Hi @kevin192291 On PCs you’ll need to build with hardware acceleration if you want to run object detection - otherwise it will indeed be very slow (falls back to pure software implementation).

Hello @janjongboom,
Sorry to bug you again. I have been trying to get this working on my own but am at a bit of a stand still.
I used the command: APP_CAMERA=1 TARGET_LINUX_AARCH64=1 USE_FULL_TFLITE=1 CC=clang CXX=clang++ make -j
and I did the build with EON set to OFF.

The result is:

ftsg2d -lruy -lXNNPACK -lpthread
/usr/bin/ld: skipping incompatible ./tflite/linux-aarch64/libtensorflow-lite.a when searching for -ltensorflow-lite
/usr/bin/ld: cannot find -ltensorflow-lite
/usr/bin/ld: skipping incompatible ./tflite/linux-aarch64/libcpuinfo.a when searching for -lcpuinfo
/usr/bin/ld: cannot find -lcpuinfo
/usr/bin/ld: skipping incompatible ./tflite/linux-aarch64/libfarmhash.a when searching for -lfarmhash
/usr/bin/ld: cannot find -lfarmhash
/usr/bin/ld: skipping incompatible ./tflite/linux-aarch64/libfft2d_fftsg.a when searching for -lfft2d_fftsg
/usr/bin/ld: cannot find -lfft2d_fftsg
/usr/bin/ld: skipping incompatible ./tflite/linux-aarch64/libfft2d_fftsg2d.a when searching for -lfft2d_fftsg2d
/usr/bin/ld: cannot find -lfft2d_fftsg2d
/usr/bin/ld: skipping incompatible ./tflite/linux-aarch64/libruy.a when searching for -lruy
/usr/bin/ld: cannot find -lruy
/usr/bin/ld: skipping incompatible ./tflite/linux-aarch64/libXNNPACK.a when searching for -lXNNPACK
/usr/bin/ld: cannot find -lXNNPACK
clang: error: linker command failed with exit code 1 (use -v to see invocation)
make: *** [Makefile:95: runner] Error 1

I am running Linux Mint, ubuntu based. not Arch, would it be difficult for me to get these working in regard to the target? or is this difficult to do?

Thanks again!
(btw, let me know if these questions are too much)

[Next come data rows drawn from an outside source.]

-- ==== Sys2Proof/Machine/SeqWord.lean ====
section
/-! DEFINITION. Issuing a word of a block (08 R180, R182, R183, R186, R187): its waits, its traps, its working registers and its queued
effects; the warnings of SWARN (R214, R215); scopes (R207). -/

namespace Sys2Proof.Machine

/-! ## SWARN (R214) -/

def swHDRX : Word := bit64 0
def swEXITX : Word := bit64 1
def swCLOSEX : Word := bit64 2
def swRSVF : Word := bit64 3
def swMBZ : Word := bit64 4
def swCRD : Word := bit64 5
def swDIVZ : Word := bit64 6
def swWIDX : Word := bit64 7
def swSCOPEX : Word := bit64 8
def swPUBX : Word := bit64 9
def swVERX : Word := bit64 10
def swMWX : Word := bit64 11
def swUNSG : Word := bit64 12

/-- A warning that is set or not. -/
def warnIf (c : Bool) (w : Word) : Word := if c then w else 0

/-! ## Working on a block -/

def Block.warn (b : Block) (w : Word) : Block := { b with swarn := b.swarn ||| w }

/-- An issue effect writes a register. -/
def Block.write (b : Block) (d : Reg) (x : Word) : Block :=
  { b with regs := writeReg b.regs d x, written := d :: b.written, pendingRegs := b.pendingRegs.filter (· != d) }

/-- An issue effect writes registers in a row. -/
def Block.writeAll (b : Block) : List Reg → List Word → Block
  | r :: rs, x :: xs => (b.write r x).writeAll rs xs
  | _, _ => b

def Block.writePred (b : Block) (p : Pred) (x : Bool) : Block := { b with preds := Machine.writePred b.preds p x }

/-- Queue a commit effect; its reply will write the registers given. -/
def Block.queue (b : Block) (id tag : Nat) (e : Effect) (regs : List Reg := []) : Block :=
  { b with effects := b.effects ++ [⟨id, tag, e, regs⟩], pendingRegs := regs.filter (· != 0) ++ b.pendingRegs }

/-- Where a word stands while it issues: its sequencer and the block. -/
structure WordCtx where
  q : Nat
  v : Seq
  b : Block
  deriving DecidableEq, Repr

def WordCtx.reg (x : WordCtx) (r : Reg) : Word := readReg x.b.regs r
def WordCtx.pred (x : WordCtx) (p : Pred) : Bool := readPred x.b.preds p

/-- Number of the block: blocks committed before it. -/
def WordCtx.tag (x : WordCtx) : Nat := x.v.blocks.toNat

/-- The block as a reader of what it reads one after another (R298). -/
def WordCtx.reader (x : WordCtx) : Option Reader := some (.block x.q x.tag)

/-- The address of a memory word: bits 55:0 of a register plus an offset (R198, R199). -/
def wordAddr (u : Word) (off : Int) : Nat := (u.setWidth 56 + BitVec.ofInt 56 off).toNat

/-- What the word at a place has read ahead. -/
def Block.readAt (b : Block) (k : Nat) : Option Word := (b.reads.find? fun p => p.1 == k).map (·.2)

/-- What the word at the head reads: a value that it finds now, or the one that it has read ahead (R182). -/
def WordCtx.sees (x : WordCtx) (now : Word) : Word := (x.b.readAt x.b.idx).getD now

/-- A word that reads these registers waits: a reply to an earlier block is to write one of them (R183). -/
def WordCtx.awaits (x : WordCtx) (rs : List Reg) : Bool :=
  rs.any fun r => r != 0 && !x.b.written.contains r && x.v.awaits.any fun a => a.regs.contains r

/-- CRD when a register read is left to a reply by an earlier word of the block (R183). -/
def WordCtx.crd (x : WordCtx) (rs : List Reg) : Word := warnIf (rs.any fun r => r != 0 && x.b.pendingRegs.contains r) swCRD

/-- What issuing a word comes to: it has issued; what it has sent is under way, and the block stays at it; it waits; or it traps. -/
inductive WordRes where
  | issue (b : Block)
  | hold (b : Block)
  | wait
  | trap (cause : Nat) (addr : Word)
  deriving DecidableEq, Repr

/-- The word has issued, stays at the head, waits (R186, R189), or traps (R187). -/
def State.endWord (s : State) (q : Nat) (old : Block) : WordRes → State
  | .issue b => s.setSeq q { s.seq q with blk := some { b with idx := old.idx + 1, waiting := false } }
  | .hold b => s.setSeq q { s.seq q with blk := some b }
  | .wait => s.setSeq q { s.seq q with blk := some { old with waiting := true } }
  | .trap cause addr => s.trapWord q cause addr

/-- A sequencer word: it runs where a block in issue stands at it, and nowhere else (log 1). -/
def State.runWord (s : State) (body : State → WordCtx → WordRes × State) : Host.Outcome State Fault Refusal :=
  match s.focus with
  | .seq q =>
    match (s.seq q).blk with
    | some b => let (r, s') := body s ⟨q, s.seq q, b⟩; .next (s'.endWord q b r)
    | none => .next s
  | _ => .next s

/-- A word whose effects are all issue effects on the block: it waits for the registers that it reads (R182, R183). -/
def State.plainWord (s : State) (reads : List Reg) (mbz : Bool) (f : WordCtx → Block) : Host.Outcome State Fault Refusal :=
  s.runWord fun s x =>
    (if x.awaits reads then .wait else .issue ((f x).warn (x.crd reads ||| warnIf mbz swMBZ)), s)

/-! ## Scopes (R207) -/

/-- A scope code as it acts: 0 to 2 as CLUSTER, 11 to 15 as SYSTEM. -/
def scopeOf (code : BitVec 4) : Nat := if code.toNat ≤ 2 then 4 else if 11 ≤ code.toNat then 10 else code.toNat
/-- SCOPEX of a scope code. -/
def scopeWarn (code : BitVec 4) : Word := warnIf (decide (code.toNat ≤ 2) || decide (11 ≤ code.toNat)) swSCOPEX

/-! ## Exit and closing words (R184) -/

def isExitWord (w : Code) : Bool := bitsOf w.toNat 26 6 == 1 || (bitsOf w.toNat 26 6 == 0 && bitsOf w.toNat 6 5 == 7)
def isClosingWord (w : Code) : Bool :=
  bitsOf w.toNat 26 6 == 3 || (bitsOf w.toNat 26 6 == 0 && decide (1 ≤ bitsOf w.toNat 6 5) && decide (bitsOf w.toNat 6 5 ≤ 6))

/-- Exit words before the word at the head of the block. -/
def Block.exitsBefore (b : Block) : Nat := ((b.words.take b.idx).filter isExitWord).length

/-- A true exit: the first one names the successor (R184). -/
def Block.exit (b : Block) (target : BitVec 56) : Block := { b with exitTo := some (b.exitTo.getD target) }
def Block.close (b : Block) (c : Closing) : Block := { b with closing := some (b.closing.getD c) }

end Sys2Proof.Machine
end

Hi @kevin192291 Your computer does not seem to be an AARCH64 target, where are you running this? We only support ARM targets right now w/ hw acceleration, not x86.

Ohhh okay, I see. I had thought this would run on my pc. My setup is:

OS: Linux Mint 20,
Processor: Ryzen 9 5900x
GFX Card: Nvidia 970 gtx

Is there a way to get the pure tensorflow model? Would that not work on my pc?

Yes on the Dashboard page, under ‘Download block output’ you’ll find the TensorFlow models (in TFLite and SavedModel formats).